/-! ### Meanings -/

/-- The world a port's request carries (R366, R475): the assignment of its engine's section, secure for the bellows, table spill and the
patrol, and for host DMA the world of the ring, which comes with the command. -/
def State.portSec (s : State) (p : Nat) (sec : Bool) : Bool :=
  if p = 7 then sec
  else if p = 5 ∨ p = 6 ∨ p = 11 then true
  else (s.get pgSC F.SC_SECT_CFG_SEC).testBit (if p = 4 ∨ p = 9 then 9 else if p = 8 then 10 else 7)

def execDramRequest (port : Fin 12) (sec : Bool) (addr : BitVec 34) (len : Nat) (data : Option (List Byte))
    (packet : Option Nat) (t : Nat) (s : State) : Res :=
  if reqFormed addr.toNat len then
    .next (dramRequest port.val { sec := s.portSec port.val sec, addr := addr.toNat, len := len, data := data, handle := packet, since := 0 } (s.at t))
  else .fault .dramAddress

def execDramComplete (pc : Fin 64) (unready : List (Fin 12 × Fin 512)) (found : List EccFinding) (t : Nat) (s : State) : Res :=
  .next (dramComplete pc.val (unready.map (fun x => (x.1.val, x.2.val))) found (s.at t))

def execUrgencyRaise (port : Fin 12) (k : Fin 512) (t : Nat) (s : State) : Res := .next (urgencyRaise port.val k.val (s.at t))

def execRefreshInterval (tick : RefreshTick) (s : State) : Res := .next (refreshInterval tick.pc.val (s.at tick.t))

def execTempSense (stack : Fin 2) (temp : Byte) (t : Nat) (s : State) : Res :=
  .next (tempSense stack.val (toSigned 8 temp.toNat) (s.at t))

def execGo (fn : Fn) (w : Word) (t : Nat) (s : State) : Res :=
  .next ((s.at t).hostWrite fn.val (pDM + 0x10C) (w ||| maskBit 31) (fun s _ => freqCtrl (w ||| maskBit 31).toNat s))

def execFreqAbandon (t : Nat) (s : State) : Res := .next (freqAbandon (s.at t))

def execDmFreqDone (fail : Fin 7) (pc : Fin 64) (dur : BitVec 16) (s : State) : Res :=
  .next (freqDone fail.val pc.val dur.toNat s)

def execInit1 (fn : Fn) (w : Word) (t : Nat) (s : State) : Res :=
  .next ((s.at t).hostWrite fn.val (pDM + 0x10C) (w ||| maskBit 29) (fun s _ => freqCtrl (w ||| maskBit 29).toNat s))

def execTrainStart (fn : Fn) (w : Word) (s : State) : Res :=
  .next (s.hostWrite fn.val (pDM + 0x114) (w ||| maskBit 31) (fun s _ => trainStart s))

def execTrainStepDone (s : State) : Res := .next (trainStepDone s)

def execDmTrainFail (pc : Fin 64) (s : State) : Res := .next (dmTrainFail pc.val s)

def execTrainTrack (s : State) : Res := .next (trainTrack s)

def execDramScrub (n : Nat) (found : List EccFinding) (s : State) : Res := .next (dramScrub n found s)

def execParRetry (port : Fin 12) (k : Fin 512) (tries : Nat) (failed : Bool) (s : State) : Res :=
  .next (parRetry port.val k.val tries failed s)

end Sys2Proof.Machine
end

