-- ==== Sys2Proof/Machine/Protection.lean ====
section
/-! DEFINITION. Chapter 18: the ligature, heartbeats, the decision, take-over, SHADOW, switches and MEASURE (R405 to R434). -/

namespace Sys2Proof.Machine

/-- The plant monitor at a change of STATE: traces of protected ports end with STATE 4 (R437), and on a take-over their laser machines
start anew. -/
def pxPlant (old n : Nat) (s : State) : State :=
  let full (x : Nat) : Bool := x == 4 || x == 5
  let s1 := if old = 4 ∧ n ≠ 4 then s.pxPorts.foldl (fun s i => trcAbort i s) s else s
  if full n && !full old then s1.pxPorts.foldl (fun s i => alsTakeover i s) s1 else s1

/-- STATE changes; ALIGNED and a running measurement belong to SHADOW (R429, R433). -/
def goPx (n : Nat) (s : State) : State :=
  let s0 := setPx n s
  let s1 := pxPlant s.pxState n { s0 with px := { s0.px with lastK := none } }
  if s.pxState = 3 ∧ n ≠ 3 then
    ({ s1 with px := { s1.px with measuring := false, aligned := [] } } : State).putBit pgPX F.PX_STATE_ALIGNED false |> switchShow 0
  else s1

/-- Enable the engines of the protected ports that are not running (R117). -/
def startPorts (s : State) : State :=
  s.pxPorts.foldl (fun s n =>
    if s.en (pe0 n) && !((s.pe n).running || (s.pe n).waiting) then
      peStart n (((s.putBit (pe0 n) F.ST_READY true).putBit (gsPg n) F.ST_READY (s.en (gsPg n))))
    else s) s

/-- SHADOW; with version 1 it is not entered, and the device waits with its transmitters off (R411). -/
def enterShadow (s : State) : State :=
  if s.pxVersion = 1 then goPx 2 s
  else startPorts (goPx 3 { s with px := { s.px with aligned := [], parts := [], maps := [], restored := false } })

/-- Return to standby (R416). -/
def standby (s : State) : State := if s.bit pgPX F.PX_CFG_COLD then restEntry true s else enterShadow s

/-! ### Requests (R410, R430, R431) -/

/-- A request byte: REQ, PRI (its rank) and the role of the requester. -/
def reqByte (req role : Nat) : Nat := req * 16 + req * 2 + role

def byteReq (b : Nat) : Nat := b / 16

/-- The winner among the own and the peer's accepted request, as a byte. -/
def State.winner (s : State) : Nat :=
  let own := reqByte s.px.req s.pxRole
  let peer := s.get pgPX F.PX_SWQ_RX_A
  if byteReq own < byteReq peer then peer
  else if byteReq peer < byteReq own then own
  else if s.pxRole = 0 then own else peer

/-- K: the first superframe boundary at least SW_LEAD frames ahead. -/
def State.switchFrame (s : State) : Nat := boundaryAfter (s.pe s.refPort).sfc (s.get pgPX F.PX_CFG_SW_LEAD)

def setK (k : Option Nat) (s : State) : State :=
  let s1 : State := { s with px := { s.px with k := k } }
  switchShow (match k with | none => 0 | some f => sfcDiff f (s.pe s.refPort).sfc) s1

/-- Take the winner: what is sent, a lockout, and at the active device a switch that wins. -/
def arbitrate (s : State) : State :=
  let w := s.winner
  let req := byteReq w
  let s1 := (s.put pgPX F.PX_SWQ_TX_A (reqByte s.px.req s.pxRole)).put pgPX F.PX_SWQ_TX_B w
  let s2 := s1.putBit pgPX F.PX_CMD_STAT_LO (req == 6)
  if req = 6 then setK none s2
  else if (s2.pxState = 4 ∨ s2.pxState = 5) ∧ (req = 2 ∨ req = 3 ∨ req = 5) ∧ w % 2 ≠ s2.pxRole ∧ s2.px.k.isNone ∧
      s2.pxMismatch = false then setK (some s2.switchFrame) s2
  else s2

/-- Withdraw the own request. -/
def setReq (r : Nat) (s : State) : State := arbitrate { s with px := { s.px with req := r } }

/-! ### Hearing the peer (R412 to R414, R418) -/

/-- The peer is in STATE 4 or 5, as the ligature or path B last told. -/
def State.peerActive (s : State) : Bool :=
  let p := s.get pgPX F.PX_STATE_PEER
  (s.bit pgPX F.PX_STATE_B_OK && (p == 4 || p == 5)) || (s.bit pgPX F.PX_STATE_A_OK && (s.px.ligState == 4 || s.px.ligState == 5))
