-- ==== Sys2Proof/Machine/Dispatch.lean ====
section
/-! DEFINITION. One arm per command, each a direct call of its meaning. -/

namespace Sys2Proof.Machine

┄┄┄┄┄┄┄┄┄┄

### Work item
Output the data exactly, so that every line matches the original.

### Exercise response
/-! ### Meanings -/

/-- The world a port's request carries (R366, R475): the assignment of its engine's section, secure for the bellows, table spill and the
patrol, and for host DMA the world of the ring, which comes with the command. -/
def State.portSec (s : State) (p : Nat) (sec : Bool) : Bool :=
  if p = 7 then sec
  else if p = 5 ∨ p = 6 ∨ p = 11 then true
  else (s.get pgSC F.SC_SECT_CFG_SEC).testBit (if p = 4 ∨ p = 9 then 9 else if p = 8 then 10 else 7)

def execDramRequest (port : Fin 12) (sec : Bool) (addr : BitVec 34) (len : Nat) (data : Option (List Byte))
    (packet : Option Nat) (t : Nat) (s : State) : Res :=
  if reqFormed addr.toNat len then
    .next (dramRequest port.val { sec := s.portSec port.val sec, addr := addr.toNat, len := len, data := data, handle := packet, since := 0 } (s.at t))
  else .fault .dramAddress

def execDramComplete (pc : Fin 64) (unready : List (Fin 12 × Fin 512)) (found : List EccFinding) (t : Nat) (s : State) : Res :=
  .next (dramComplete pc.val (unready.map (fun x => (x.1.val, x.2.val))) found (s.at t))

def execUrgencyRaise (port : Fin 12) (k : Fin 512) (t : Nat) (s : State) : Res := .next (urgencyRaise port.val k.val (s.at t))

def execRefreshInterval (tick : RefreshTick) (s : State) : Res := .next (refreshInterval tick.pc.val (s.at tick.t))

def execTempSense (stack : Fin 2) (temp : Byte) (t : Nat) (s : State) : Res :=
  .next (tempSense stack.val (toSigned 8 temp.toNat) (s.at t))

def execGo (fn : Fn) (w : Word) (t : Nat) (s : State) : Res :=
  .next ((s.at t).hostWrite fn.val (pDM + 0x10C) (w ||| maskBit 31) (fun s _ => freqCtrl (w ||| maskBit 31).toNat s))

def execFreqAbandon (t : Nat) (s : State) : Res := .next (freqAbandon (s.at t))

def execDmFreqDone (fail : Fin 7) (pc : Fin 64) (dur : BitVec 16) (s : State) : Res :=
  .next (freqDone fail.val pc.val dur.toNat s)

def execInit1 (fn : Fn) (w : Word) (t : Nat) (s : State) : Res :=
  .next ((s.at t).hostWrite fn.val (pDM + 0x10C) (w ||| maskBit 29) (fun s _ => freqCtrl (w ||| maskBit 29).toNat s))

def execTrainStart (fn : Fn) (w : Word) (s : State) : Res :=
  .next (s.hostWrite fn.val (pDM + 0x114) (w ||| maskBit 31) (fun s _ => trainStart s))

def execTrainStepDone (s : State) : Res := .next (trainStepDone s)

def execDmTrainFail (pc : Fin 64) (s : State) : Res := .next (dmTrainFail pc.val s)

def execTrainTrack (s : State) : Res := .next (trainTrack s)

def execDramScrub (n : Nat) (found : List EccFinding) (s : State) : Res := .next (dramScrub n found s)

def execParRetry (port : Fin 12) (k : Fin 512) (tries : Nat) (failed : Bool) (s : State) : Res :=
  .next (parRetry port.val k.val tries failed s)

end Sys2Proof.Machine
end

-- ==== Sys2Proof/Machine/Protection.lean ====
section
/-! DEFINITION. Chapter 18: the ligature, heartbeats, the decision, take-over, SHADOW, switches and MEASURE (R405 to R434). -/

namespace Sys2Proof.Machine

/-- The plant monitor at a change of STATE: traces of protected ports end with STATE 4 (R437), and on a take-over their laser machines
start anew. -/
def pxPlant (old n : Nat) (s : State) : State :=
  let full (x : Nat) : Bool := x == 4 || x == 5
  let s1 := if old = 4 ∧ n ≠ 4 then s.pxPorts.foldl (fun s i => trcAbort i s) s else s
  if full n && !full old then s1.pxPorts.foldl (fun s i => alsTakeover i s) s1 else s1

/-- STATE changes; ALIGNED and a running measurement belong to SHADOW (R429, R433). -/
def goPx (n : Nat) (s : State) : State :=
  let s0 := setPx n s
  let s1 := pxPlant s.pxState n { s0 with px := { s0.px with lastK := none } }
  if s.pxState = 3 ∧ n ≠ 3 then
    ({ s1 with px := { s1.px with measuring := false, aligned := [] } } : State).putBit pgPX F.PX_STATE_ALIGNED false |> switchShow 0
  else s1

/-- Enable the engines of the protected ports that are not running (R117). -/
def startPorts (s : State) : State :=
  s.pxPorts.foldl (fun s n =>
    if s.en (pe0 n) && !((s.pe n).running || (s.pe n).waiting) then
      peStart n (((s.putBit (pe0 n) F.ST_READY true).putBit (gsPg n) F.ST_READY (s.en (gsPg n))))
    else s) s

/-- SHADOW; with version 1 it is not entered, and the device waits with its transmitters off (R411). -/
def enterShadow (s : State) : State :=
  if s.pxVersion = 1 then goPx 2 s
  else startPorts (goPx 3 { s with px := { s.px with aligned := [], parts := [], maps := [], restored := false } })

/-- Return to standby (R416). -/
def standby (s : State) : State := if s.bit pgPX F.PX_CFG_COLD then restEntry true s else enterShadow s

/-! ### Requests (R410, R430, R431) -/

/-- A request byte: REQ, PRI (its rank) and the role of the requester. -/
def reqByte (req role : Nat) : Nat := req * 16 + req * 2 + role

def byteReq (b : Nat) : Nat := b / 16

/-- The winner among the own and the peer's accepted request, as a byte. -/
def State.winner (s : State) : Nat :=
  let own := reqByte s.px.req s.pxRole
  let peer := s.get pgPX F.PX_SWQ_RX_A
  if byteReq own < byteReq peer then peer
  else if byteReq peer < byteReq own then own
  else if s.pxRole = 0 then own else peer

/-- K: the first superframe boundary at least SW_LEAD frames ahead. -/
def State.switchFrame (s : State) : Nat := boundaryAfter (s.pe s.refPort).sfc (s.get pgPX F.PX_CFG_SW_LEAD)

def setK (k : Option Nat) (s : State) : State :=
  let s1 : State := { s with px := { s.px with k := k } }
  switchShow (match k with | none => 0 | some f => sfcDiff f (s.pe s.refPort).sfc) s1

/-- Take the winner: what is sent, a lockout, and at the active device a switch that wins. -/
def arbitrate (s : State) : State :=
  let w := s.winner
  let req := byteReq w
  let s1 := (s.put pgPX F.PX_SWQ_TX_A (reqByte s.px.req s.pxRole)).put pgPX F.PX_SWQ_TX_B w
  let s2 := s1.putBit pgPX F.PX_CMD_STAT_LO (req == 6)
  if req = 6 then setK none s2
  else if (s2.pxState = 4 ∨ s2.pxState = 5) ∧ (req = 2 ∨ req = 3 ∨ req = 5) ∧ w % 2 ≠ s2.pxRole ∧ s2.px.k.isNone ∧
      s2.pxMismatch = false then setK (some s2.switchFrame) s2
  else s2

/-- Withdraw the own request. -/
def setReq (r : Nat) (s : State) : State := arbitrate { s with px := { s.px with req := r } }

/-! ### Hearing the peer (R412 to R414, R418) -/

/-- The peer is in STATE 4 or 5, as the ligature or path B last told. -/
def State.peerActive (s : State) : Bool :=
  let p := s.get pgPX F.PX_STATE_PEER
  (s.bit pgPX F.PX_STATE_B_OK && (p == 4 || p == 5)) || (s.bit pgPX F.PX_STATE_A_OK && (s.px.ligState == 4 || s.px.ligState == 5))
-- ==== Sys2Proof/Machine/Dispatch.lean ====
section
/-! DEFINITION. One arm per command, each a direct call of its meaning. -/

namespace Sys2Proof.Machine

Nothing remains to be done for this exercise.